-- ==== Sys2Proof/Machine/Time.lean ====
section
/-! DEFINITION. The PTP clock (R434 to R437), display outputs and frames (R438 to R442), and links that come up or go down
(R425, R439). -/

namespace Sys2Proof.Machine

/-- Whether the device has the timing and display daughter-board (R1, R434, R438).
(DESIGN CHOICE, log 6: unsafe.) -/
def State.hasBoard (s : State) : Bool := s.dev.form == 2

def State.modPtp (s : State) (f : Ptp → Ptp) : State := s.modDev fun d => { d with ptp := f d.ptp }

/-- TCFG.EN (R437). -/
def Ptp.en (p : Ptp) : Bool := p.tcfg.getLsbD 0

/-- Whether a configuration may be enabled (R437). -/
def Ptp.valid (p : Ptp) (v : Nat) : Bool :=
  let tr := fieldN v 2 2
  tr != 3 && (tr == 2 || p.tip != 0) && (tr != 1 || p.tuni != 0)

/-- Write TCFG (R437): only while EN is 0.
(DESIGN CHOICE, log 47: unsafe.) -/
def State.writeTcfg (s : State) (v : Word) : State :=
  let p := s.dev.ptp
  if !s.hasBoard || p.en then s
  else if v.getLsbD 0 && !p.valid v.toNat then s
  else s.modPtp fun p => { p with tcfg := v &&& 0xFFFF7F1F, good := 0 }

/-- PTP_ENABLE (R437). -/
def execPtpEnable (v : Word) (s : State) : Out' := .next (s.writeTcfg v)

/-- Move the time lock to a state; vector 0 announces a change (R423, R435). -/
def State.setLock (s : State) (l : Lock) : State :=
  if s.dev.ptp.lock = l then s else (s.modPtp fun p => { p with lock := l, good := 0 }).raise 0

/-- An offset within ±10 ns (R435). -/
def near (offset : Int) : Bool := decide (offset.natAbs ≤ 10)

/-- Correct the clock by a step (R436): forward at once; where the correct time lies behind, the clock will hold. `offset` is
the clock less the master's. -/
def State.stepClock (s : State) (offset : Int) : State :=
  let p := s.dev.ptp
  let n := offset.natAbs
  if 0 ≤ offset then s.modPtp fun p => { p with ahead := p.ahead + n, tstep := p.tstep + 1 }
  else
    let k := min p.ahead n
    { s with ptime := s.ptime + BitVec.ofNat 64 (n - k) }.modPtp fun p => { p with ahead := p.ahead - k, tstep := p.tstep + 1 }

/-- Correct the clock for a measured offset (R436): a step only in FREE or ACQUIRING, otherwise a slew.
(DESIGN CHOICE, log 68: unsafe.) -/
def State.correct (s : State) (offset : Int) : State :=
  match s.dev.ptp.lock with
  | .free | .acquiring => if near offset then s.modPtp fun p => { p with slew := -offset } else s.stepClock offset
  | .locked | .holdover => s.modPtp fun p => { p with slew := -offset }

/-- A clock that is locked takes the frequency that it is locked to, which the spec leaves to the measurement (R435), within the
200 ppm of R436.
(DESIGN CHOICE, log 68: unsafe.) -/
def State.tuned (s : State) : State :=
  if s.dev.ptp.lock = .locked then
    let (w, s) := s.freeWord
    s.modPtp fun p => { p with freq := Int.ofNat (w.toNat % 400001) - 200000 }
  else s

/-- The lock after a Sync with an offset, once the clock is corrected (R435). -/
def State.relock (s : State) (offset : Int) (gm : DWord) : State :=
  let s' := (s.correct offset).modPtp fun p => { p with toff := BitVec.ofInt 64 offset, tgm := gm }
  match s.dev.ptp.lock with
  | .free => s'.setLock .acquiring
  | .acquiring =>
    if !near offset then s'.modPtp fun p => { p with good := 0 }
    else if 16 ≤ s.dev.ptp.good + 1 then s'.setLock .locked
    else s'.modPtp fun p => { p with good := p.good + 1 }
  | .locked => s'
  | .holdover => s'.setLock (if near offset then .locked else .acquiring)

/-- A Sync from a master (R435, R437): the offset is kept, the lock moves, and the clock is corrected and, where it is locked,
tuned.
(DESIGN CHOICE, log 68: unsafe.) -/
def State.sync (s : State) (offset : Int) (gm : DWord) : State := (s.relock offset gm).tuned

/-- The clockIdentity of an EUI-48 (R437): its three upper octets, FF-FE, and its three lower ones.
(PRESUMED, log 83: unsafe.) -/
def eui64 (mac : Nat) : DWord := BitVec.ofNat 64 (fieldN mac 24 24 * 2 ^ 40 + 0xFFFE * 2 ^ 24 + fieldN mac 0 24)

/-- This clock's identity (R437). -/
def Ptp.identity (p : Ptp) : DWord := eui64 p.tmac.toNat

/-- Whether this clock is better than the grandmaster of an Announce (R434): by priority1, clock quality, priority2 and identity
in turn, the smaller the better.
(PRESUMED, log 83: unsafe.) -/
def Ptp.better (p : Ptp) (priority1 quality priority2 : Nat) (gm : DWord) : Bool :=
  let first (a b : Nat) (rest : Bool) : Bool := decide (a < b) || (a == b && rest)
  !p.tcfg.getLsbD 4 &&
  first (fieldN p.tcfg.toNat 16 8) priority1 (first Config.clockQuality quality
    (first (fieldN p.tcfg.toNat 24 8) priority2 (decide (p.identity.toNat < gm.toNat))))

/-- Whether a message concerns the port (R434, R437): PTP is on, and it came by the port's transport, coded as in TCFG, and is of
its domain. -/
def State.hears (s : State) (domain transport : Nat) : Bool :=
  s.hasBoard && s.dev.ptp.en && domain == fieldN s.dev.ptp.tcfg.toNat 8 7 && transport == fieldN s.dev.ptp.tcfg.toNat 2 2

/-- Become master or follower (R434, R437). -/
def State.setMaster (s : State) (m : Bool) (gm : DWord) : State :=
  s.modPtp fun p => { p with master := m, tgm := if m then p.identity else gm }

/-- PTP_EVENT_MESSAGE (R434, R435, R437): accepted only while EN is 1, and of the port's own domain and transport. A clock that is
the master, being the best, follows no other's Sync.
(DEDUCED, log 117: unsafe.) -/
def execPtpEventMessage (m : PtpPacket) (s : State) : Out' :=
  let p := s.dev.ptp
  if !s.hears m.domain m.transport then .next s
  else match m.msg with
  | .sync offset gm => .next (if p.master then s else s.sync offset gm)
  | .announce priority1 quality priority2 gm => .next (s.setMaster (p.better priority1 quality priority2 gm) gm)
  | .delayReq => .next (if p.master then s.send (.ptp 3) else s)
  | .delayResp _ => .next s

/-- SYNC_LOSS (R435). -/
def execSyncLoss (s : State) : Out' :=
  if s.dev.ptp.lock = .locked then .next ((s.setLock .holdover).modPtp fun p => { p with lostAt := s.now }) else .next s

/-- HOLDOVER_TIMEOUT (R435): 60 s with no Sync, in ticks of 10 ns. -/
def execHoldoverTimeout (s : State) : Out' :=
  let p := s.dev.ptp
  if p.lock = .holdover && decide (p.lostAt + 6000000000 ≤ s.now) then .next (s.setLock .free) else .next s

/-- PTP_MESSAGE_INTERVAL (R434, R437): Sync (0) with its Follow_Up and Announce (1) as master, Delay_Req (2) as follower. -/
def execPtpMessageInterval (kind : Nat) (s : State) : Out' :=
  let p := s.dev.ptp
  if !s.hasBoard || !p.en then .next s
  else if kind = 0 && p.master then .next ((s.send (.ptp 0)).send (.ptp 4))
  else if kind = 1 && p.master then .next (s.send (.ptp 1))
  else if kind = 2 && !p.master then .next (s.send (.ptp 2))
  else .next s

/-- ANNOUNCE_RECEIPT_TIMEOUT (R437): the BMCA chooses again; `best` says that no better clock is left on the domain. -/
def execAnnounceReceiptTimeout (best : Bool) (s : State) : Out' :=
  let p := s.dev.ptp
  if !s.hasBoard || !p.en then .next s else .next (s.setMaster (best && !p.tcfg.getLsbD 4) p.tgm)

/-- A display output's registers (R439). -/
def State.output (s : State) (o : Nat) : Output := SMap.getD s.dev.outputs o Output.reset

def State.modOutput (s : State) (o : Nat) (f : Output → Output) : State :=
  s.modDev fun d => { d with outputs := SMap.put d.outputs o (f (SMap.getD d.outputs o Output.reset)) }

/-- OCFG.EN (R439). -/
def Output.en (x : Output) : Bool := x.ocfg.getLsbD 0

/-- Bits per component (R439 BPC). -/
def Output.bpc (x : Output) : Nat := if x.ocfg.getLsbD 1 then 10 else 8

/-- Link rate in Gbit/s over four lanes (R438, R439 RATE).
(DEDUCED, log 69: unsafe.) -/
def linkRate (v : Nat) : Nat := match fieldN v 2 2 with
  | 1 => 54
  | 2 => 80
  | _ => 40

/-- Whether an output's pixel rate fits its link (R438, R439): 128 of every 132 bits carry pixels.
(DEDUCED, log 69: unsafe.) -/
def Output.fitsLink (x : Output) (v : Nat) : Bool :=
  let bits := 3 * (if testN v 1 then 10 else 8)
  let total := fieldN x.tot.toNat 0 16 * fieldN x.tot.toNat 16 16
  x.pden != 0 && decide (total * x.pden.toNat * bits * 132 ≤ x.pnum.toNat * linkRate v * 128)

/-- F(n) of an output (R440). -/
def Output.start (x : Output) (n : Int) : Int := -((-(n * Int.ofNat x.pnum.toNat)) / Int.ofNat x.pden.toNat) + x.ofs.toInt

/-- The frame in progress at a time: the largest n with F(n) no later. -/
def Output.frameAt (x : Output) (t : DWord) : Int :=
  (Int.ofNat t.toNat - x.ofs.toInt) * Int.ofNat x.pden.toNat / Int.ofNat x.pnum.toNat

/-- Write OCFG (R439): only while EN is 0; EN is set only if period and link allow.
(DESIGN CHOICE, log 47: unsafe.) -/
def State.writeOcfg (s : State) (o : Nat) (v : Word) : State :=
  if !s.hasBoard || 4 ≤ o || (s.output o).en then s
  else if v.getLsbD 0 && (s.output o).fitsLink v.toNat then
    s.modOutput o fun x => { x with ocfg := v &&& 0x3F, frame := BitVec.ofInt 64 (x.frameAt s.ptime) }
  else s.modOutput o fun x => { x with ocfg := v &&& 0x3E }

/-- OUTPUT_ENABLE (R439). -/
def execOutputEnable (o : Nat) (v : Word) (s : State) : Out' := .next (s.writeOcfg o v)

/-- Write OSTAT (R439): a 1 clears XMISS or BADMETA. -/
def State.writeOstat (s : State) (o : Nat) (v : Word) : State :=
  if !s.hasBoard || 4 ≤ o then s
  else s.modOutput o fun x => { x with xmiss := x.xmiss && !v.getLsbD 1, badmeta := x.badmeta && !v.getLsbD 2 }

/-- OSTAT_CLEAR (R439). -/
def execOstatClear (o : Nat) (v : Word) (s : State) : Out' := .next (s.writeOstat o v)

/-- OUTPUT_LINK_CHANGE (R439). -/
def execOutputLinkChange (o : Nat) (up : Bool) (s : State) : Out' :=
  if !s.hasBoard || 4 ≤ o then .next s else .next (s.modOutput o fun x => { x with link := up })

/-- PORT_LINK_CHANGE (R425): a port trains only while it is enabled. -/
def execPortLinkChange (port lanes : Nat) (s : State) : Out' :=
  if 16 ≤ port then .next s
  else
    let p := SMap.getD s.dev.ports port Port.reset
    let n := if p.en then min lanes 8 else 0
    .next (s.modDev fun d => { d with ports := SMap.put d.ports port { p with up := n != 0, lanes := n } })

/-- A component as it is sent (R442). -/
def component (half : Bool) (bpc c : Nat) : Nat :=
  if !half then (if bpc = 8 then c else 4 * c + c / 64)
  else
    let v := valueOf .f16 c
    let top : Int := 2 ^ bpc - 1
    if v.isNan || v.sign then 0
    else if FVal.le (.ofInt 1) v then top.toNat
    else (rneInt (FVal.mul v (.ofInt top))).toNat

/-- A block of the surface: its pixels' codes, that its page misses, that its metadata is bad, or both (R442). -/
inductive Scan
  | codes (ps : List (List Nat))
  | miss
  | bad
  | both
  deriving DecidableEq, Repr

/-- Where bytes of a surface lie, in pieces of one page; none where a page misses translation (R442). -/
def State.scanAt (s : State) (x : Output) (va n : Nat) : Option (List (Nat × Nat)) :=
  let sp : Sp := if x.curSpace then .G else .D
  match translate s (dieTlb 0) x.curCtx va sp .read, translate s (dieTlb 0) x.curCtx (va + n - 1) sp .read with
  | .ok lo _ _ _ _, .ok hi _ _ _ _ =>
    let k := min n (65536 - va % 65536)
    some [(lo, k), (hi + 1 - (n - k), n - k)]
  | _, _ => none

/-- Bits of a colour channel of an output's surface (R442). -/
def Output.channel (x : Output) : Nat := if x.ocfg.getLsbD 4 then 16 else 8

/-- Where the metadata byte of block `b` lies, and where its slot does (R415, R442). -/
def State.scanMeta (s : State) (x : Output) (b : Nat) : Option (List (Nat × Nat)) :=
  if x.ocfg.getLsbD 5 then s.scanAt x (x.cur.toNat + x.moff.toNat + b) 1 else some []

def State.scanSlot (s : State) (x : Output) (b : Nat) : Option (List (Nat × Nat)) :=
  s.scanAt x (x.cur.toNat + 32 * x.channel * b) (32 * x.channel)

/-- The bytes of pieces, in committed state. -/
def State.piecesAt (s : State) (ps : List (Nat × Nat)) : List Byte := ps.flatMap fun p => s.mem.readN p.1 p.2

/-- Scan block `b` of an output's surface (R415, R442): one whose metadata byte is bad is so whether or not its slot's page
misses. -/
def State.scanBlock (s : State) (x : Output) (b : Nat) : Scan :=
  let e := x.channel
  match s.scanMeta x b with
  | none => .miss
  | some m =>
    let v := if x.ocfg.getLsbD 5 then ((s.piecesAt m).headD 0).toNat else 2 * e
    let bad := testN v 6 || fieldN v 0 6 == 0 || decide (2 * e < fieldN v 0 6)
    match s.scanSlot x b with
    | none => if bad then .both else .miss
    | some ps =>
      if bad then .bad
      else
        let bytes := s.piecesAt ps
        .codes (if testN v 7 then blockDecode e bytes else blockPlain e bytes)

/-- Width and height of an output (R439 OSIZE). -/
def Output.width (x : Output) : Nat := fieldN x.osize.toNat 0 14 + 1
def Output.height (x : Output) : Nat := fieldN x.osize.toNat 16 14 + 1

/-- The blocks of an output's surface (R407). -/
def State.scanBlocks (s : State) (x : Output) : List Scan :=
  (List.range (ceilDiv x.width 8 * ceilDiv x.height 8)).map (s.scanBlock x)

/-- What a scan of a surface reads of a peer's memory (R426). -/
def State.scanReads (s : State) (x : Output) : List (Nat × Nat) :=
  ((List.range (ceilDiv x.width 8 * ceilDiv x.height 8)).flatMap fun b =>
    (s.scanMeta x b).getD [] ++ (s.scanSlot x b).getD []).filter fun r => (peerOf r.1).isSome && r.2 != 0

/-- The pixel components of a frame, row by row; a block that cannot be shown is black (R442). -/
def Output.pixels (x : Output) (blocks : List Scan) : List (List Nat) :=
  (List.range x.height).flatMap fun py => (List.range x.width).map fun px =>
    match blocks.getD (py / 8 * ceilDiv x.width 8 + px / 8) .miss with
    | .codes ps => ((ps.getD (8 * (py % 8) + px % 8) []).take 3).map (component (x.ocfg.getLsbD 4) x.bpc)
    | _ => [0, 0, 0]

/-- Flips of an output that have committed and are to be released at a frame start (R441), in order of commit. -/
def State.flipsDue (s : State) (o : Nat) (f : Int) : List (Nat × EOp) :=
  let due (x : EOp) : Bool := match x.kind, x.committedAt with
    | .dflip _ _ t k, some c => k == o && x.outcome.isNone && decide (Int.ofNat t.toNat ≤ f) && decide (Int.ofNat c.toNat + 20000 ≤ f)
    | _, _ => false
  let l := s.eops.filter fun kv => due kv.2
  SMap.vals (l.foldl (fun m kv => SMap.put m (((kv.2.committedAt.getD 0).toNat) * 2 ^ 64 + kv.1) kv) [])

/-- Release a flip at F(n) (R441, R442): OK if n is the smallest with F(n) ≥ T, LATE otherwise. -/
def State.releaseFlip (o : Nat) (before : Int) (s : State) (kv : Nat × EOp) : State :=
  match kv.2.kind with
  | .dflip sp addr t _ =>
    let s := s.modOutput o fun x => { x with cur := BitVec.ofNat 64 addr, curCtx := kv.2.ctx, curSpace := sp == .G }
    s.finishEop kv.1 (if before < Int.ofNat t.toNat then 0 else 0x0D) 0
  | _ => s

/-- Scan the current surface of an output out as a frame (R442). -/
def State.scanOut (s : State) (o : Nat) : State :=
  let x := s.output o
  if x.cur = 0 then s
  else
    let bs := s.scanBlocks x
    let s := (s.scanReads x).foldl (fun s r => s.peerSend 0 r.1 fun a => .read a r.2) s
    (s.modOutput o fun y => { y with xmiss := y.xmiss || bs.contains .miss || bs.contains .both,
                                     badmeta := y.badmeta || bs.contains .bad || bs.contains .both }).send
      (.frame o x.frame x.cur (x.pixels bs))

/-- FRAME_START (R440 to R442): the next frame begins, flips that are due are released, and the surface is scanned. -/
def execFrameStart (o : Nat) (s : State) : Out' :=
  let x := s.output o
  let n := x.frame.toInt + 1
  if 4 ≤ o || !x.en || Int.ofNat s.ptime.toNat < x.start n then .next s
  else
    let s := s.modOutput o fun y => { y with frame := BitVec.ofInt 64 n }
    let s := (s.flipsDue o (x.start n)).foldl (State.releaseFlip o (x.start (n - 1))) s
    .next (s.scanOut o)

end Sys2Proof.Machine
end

::::

Task details: Out of the material above, output word for word the line with "if !s.hasBoard || p.en then s", the line with "let (w, s) := s.freeWord", and all lines between them, with nothing else.

Written solution:
  if !s.hasBoard || p.en then s
  else if v.getLsbD 0 && !p.valid v.toNat then s
  else s.modPtp fun p => { p with tcfg := v &&& 0xFFFF7F1F, good := 0 }

/-- PTP_ENABLE (R437). -/
def execPtpEnable (v : Word) (s : State) : Out' := .next (s.writeTcfg v)

/-- Move the time lock to a state; vector 0 announces a change (R423, R435). -/
def State.setLock (s : State) (l : Lock) : State :=
  if s.dev.ptp.lock = l then s else (s.modPtp fun p => { p with lock := l, good := 0 }).raise 0

/-- An offset within ±10 ns (R435). -/
def near (offset : Int) : Bool := decide (offset.natAbs ≤ 10)

/-- Correct the clock by a step (R436): forward at once; where the correct time lies behind, the clock will hold. `offset` is
the clock less the master's. -/
def State.stepClock (s : State) (offset : Int) : State :=
  let p := s.dev.ptp
  let n := offset.natAbs
  if 0 ≤ offset then s.modPtp fun p => { p with ahead := p.ahead + n, tstep := p.tstep + 1 }
  else
    let k := min p.ahead n
    { s with ptime := s.ptime + BitVec.ofNat 64 (n - k) }.modPtp fun p => { p with ahead := p.ahead - k, tstep := p.tstep + 1 }

/-- Correct the clock for a measured offset (R436): a step only in FREE or ACQUIRING, otherwise a slew.
(DESIGN CHOICE, log 68: unsafe.) -/
def State.correct (s : State) (offset : Int) : State :=
  match s.dev.ptp.lock with
  | .free | .acquiring => if near offset then s.modPtp fun p => { p with slew := -offset } else s.stepClock offset
  | .locked | .holdover => s.modPtp fun p => { p with slew := -offset }

/-- A clock that is locked takes the frequency that it is locked to, which the spec leaves to the measurement (R435), within the
200 ppm of R436.
(DESIGN CHOICE, log 68: unsafe.) -/
def State.tuned (s : State) : State :=
  if s.dev.ptp.lock = .locked then
    let (w, s) := s.freeWord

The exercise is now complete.